§ Data under study

= = = =

-- ==== Sys2Proof/Machine/Flags.lean ====
section
/-! DEFINITION. What counting and reporting do: drops and their causes (R158, R191, R491), PKT conditions (R170),
saturation and watermarks. -/

namespace Sys2Proof.Machine

/-- Cause codes of CNT_DROP (R491); 0 for drops other counters count. -/
def causeK : Cause → Nat
  | .tail => 1
  | .stage => 2
  | .quota => 3
  | .corrSlot => 4
  | .corrMis => 4
  | .catNoRoom => 4
  | .notAligned => 5
  | .portDown => 6
  | .trainLong => 7
  | .flush => 8
  | .linkLost => 9
  | .overrun => 0xA
  | .deviceFault => 0xB
  | .pkt _ => 0
  | .unreach => 0
  | .residue _ => 8
  | .fenced => 0

/-- Address of CNT_DROP_p_c_k_PKT_LO. -/
def dropAddr (p c k : Nat) : Nat := rp 0x10 (0x800 + 0x100 * c + 0x10 * k) p

/-- Count `pkts` packets and `cells` cells under cause code `k` (R491); an invalid class has no counter. -/
def Dev.countDrop (d : Dev) (p c k pkts cells : Nat) : Dev :=
  if c < 7 then (d.add64 (dropAddr p c k) pkts).add64 (dropAddr p c k + 8) cells else d

/-- Count a stomped packet against its ingress port (R491). -/
def Dev.countStomp (d : Dev) (ing : Option Nat) (h : Header) : Dev :=
  match ing with
  | some p => d.countDrop p h.cls.toNat 0xC 1 (cellsOfPkt h)
  | none => d

/-- DETAIL of a PKT condition (R170): ingress port, or bit 7 for an originated packet. -/
def ingDetail (ing : Option Nat) : Nat :=
  match ing with
  | some p => p
  | none => 0x80

/-- The PKT condition of a test of R157 that a packet fails. -/
def pktDetail (c : Nat) (ing : Option Nat) (h : Header) : Nat :=
  ingDetail ing + (if c = 5 ∨ c = 6 then 256 * h.slice.toNat else 0)

/-- Count a packet discarded with PKT condition `c` (R158). -/
def Dev.countPkt (d : Dev) (c : Nat) (ing : Option Nat) : Dev :=
  match ing with
  | some p => d.add64 (rp 4 (0x200 + 8 * c) p) 1
  | none => d.add64 (ra 4 0x20) 1

/-- Count and raise a PKT condition about the tracker of destination port `o` (R170). -/
def Dev.orderCond (d : Dev) (c : Nat) (ing : Option Nat) (o : Option Nat) : Dev :=
  (d.countPkt c ing).raise 4 c (ingDetail ing + (match o with | some q => 256 * q | none => 0x8000))

/-- The condition word a discard reports to a requester, if it is one of R158 or R204. -/
def dropWord (dr : Drop) (ing : Option Nat) (h : Header) : Option Word :=
  match dr.cause with
  | .pkt c => if c < 0xA then some (condWord 4 c (pktDetail c ing h)) else none
  | .unreach => some (condWord 6 3 (ingDetail ing))
  | _ => none

/-- Cells a drop counts: those it names, or the whole packet's. -/
def dropCells (dr : Drop) (h : Header) : Nat := if dr.cells = 0 then cellsOfPkt h else dr.cells

/-- Count a confirmed drop and raise what it raises (R158, R191, R204, R215). A condition of several drops of one port in a frame names
the SLICE of the first (R170; DESIGN CHOICE, log 94). -/
def Dev.settleDrop (d : Dev) (ing : Option Nat) (h : Header) (dr : Drop) : Dev :=
  match dr.cause with
  | .pkt c =>
    if 0xB ≤ c then d.orderCond c ing (if dr.atOut then some dr.port else none)
    else (d.countPkt c ing).raiseOnce 0xFF 4 c (pktDetail c ing h)
  | .unreach =>
    (d.add64 (match ing with | some p => rp 6 0x108 p | none => ra 6 0xC0) 1).raiseOnce 0xFFFF 6 3 (ingDetail ing)
  | .trainLong => (d.countDrop dr.port h.cls.toNat 7 1 (cellsOfPkt h)).raiseOnce 0xFFFF 5 6 dr.port
  | .corrMis => (d.countDrop dr.port h.cls.toNat 4 1 (cellsOfPkt h)).raiseOnce 0xFFFF 6 4 (ingDetail ing)
  | .fenced => d
  | k => d.countDrop dr.port h.cls.toNat (causeK k) 1 (dropCells dr h)

/-- Raise a watermark in bits [31:16] of a register to `n`. -/
def Dev.wmark (d : Dev) (a n : Nat) : Dev :=
  if d.fld a 16 16 < n then d.setFld a 16 16 (min n 0xFFFF) else d

/-- A device-fault drop of a packet at an output (R28, R69, R173, R177). -/
def Dev.deviceFault (d : Dev) (o : Nat) (h : Header) : Dev :=
  d.countDrop o h.cls.toNat 0xB 1 (cellsOfPkt h)

end Sys2Proof.Machine
end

= = = =

§ Task objective
Restate the records above in full, keeping each line exactly as it stands.

§ Result below
-- ==== Sys2Proof/Machine/Flags.lean ====
section
/-! DEFINITION. What counting and reporting do: drops and their causes (R158, R191, R491), PKT conditions (R170),
saturation and watermarks. -/

namespace Sys2Proof.Machine

/-- Cause codes of CNT_DROP (R491); 0 for drops other counters count. -/
def causeK : Cause → Nat
  | .tail => 1
  | .stage => 2
  | .quota => 3
  | .corrSlot => 4
  | .corrMis => 4
  | .catNoRoom => 4
  | .notAligned => 5
  | .portDown => 6
  | .trainLong => 7
  | .flush => 8
  | .linkLost => 9
  | .overrun => 0xA
  | .deviceFault => 0xB
  | .pkt _ => 0
  | .unreach => 0
  | .residue _ => 8
  | .fenced => 0

/-- Address of CNT_DROP_p_c_k_PKT_LO. -/
def dropAddr (p c k : Nat) : Nat := rp 0x10 (0x800 + 0x100 * c + 0x10 * k) p

/-- Count `pkts` packets and `cells` cells under cause code `k` (R491); an invalid class has no counter. -/
def Dev.countDrop (d : Dev) (p c k pkts cells : Nat) : Dev :=
  if c < 7 then (d.add64 (dropAddr p c k) pkts).add64 (dropAddr p c k + 8) cells else d

/-- Count a stomped packet against its ingress port (R491). -/
def Dev.countStomp (d : Dev) (ing : Option Nat) (h : Header) : Dev :=
  match ing with
  | some p => d.countDrop p h.cls.toNat 0xC 1 (cellsOfPkt h)
  | none => d

/-- DETAIL of a PKT condition (R170): ingress port, or bit 7 for an originated packet. -/
def ingDetail (ing : Option Nat) : Nat :=
  match ing with
  | some p => p
  | none => 0x80

/-- The PKT condition of a test of R157 that a packet fails. -/
def pktDetail (c : Nat) (ing : Option Nat) (h : Header) : Nat :=
  ingDetail ing + (if c = 5 ∨ c = 6 then 256 * h.slice.toNat else 0)

/-- Count a packet discarded with PKT condition `c` (R158). -/
def Dev.countPkt (d : Dev) (c : Nat) (ing : Option Nat) : Dev :=
  match ing with
  | some p => d.add64 (rp 4 (0x200 + 8 * c) p) 1
  | none => d.add64 (ra 4 0x20) 1

/-- Count and raise a PKT condition about the tracker of destination port `o` (R170). -/
def Dev.orderCond (d : Dev) (c : Nat) (ing : Option Nat) (o : Option Nat) : Dev :=
  (d.countPkt c ing).raise 4 c (ingDetail ing + (match o with | some q => 256 * q | none => 0x8000))

/-- The condition word a discard reports to a requester, if it is one of R158 or R204. -/
def dropWord (dr : Drop) (ing : Option Nat) (h : Header) : Option Word :=
  match dr.cause with
  | .pkt c => if c < 0xA then some (condWord 4 c (pktDetail c ing h)) else none
  | .unreach => some (condWord 6 3 (ingDetail ing))
  | _ => none

/-- Cells a drop counts: those it names, or the whole packet's. -/
def dropCells (dr : Drop) (h : Header) : Nat := if dr.cells = 0 then cellsOfPkt h else dr.cells

/-- Count a confirmed drop and raise what it raises (R158, R191, R204, R215). A condition of several drops of one port in a frame names
the SLICE of the first (R170; DESIGN CHOICE, log 94). -/
def Dev.settleDrop (d : Dev) (ing : Option Nat) (h : Header) (dr : Drop) : Dev :=
  match dr.cause with
  | .pkt c =>
    if 0xB ≤ c then d.orderCond c ing (if dr.atOut then some dr.port else none)
    else (d.countPkt c ing).raiseOnce 0xFF 4 c (pktDetail c ing h)
  | .unreach =>
    (d.add64 (match ing with | some p => rp 6 0x108 p | none => ra 6 0xC0) 1).raiseOnce 0xFFFF 6 3 (ingDetail ing)
  | .trainLong => (d.countDrop dr.port h.cls.toNat 7 1 (cellsOfPkt h)).raiseOnce 0xFFFF 5 6 dr.port
  | .corrMis => (d.countDrop dr.port h.cls.toNat 4 1 (cellsOfPkt h)).raiseOnce 0xFFFF 6 4 (ingDetail ing)
  | .fenced => d
  | k => d.countDrop dr.port h.cls.toNat (causeK k) 1 (dropCells dr h)

/-- Raise a watermark in bits [31:16] of a register to `n`. -/
def Dev.wmark (d : Dev) (a n : Nat) : Dev :=
  if d.fld a 16 16 < n then d.setFld a 16 16 (min n 0xFFFF) else d

/-- A device-fault drop of a packet at an output (R28, R69, R173, R177). -/
def Dev.deviceFault (d : Dev) (o : Nat) (h : Header) : Dev :=
  d.countDrop o h.cls.toNat 0xB 1 (cellsOfPkt h)

end Sys2Proof.Machine
end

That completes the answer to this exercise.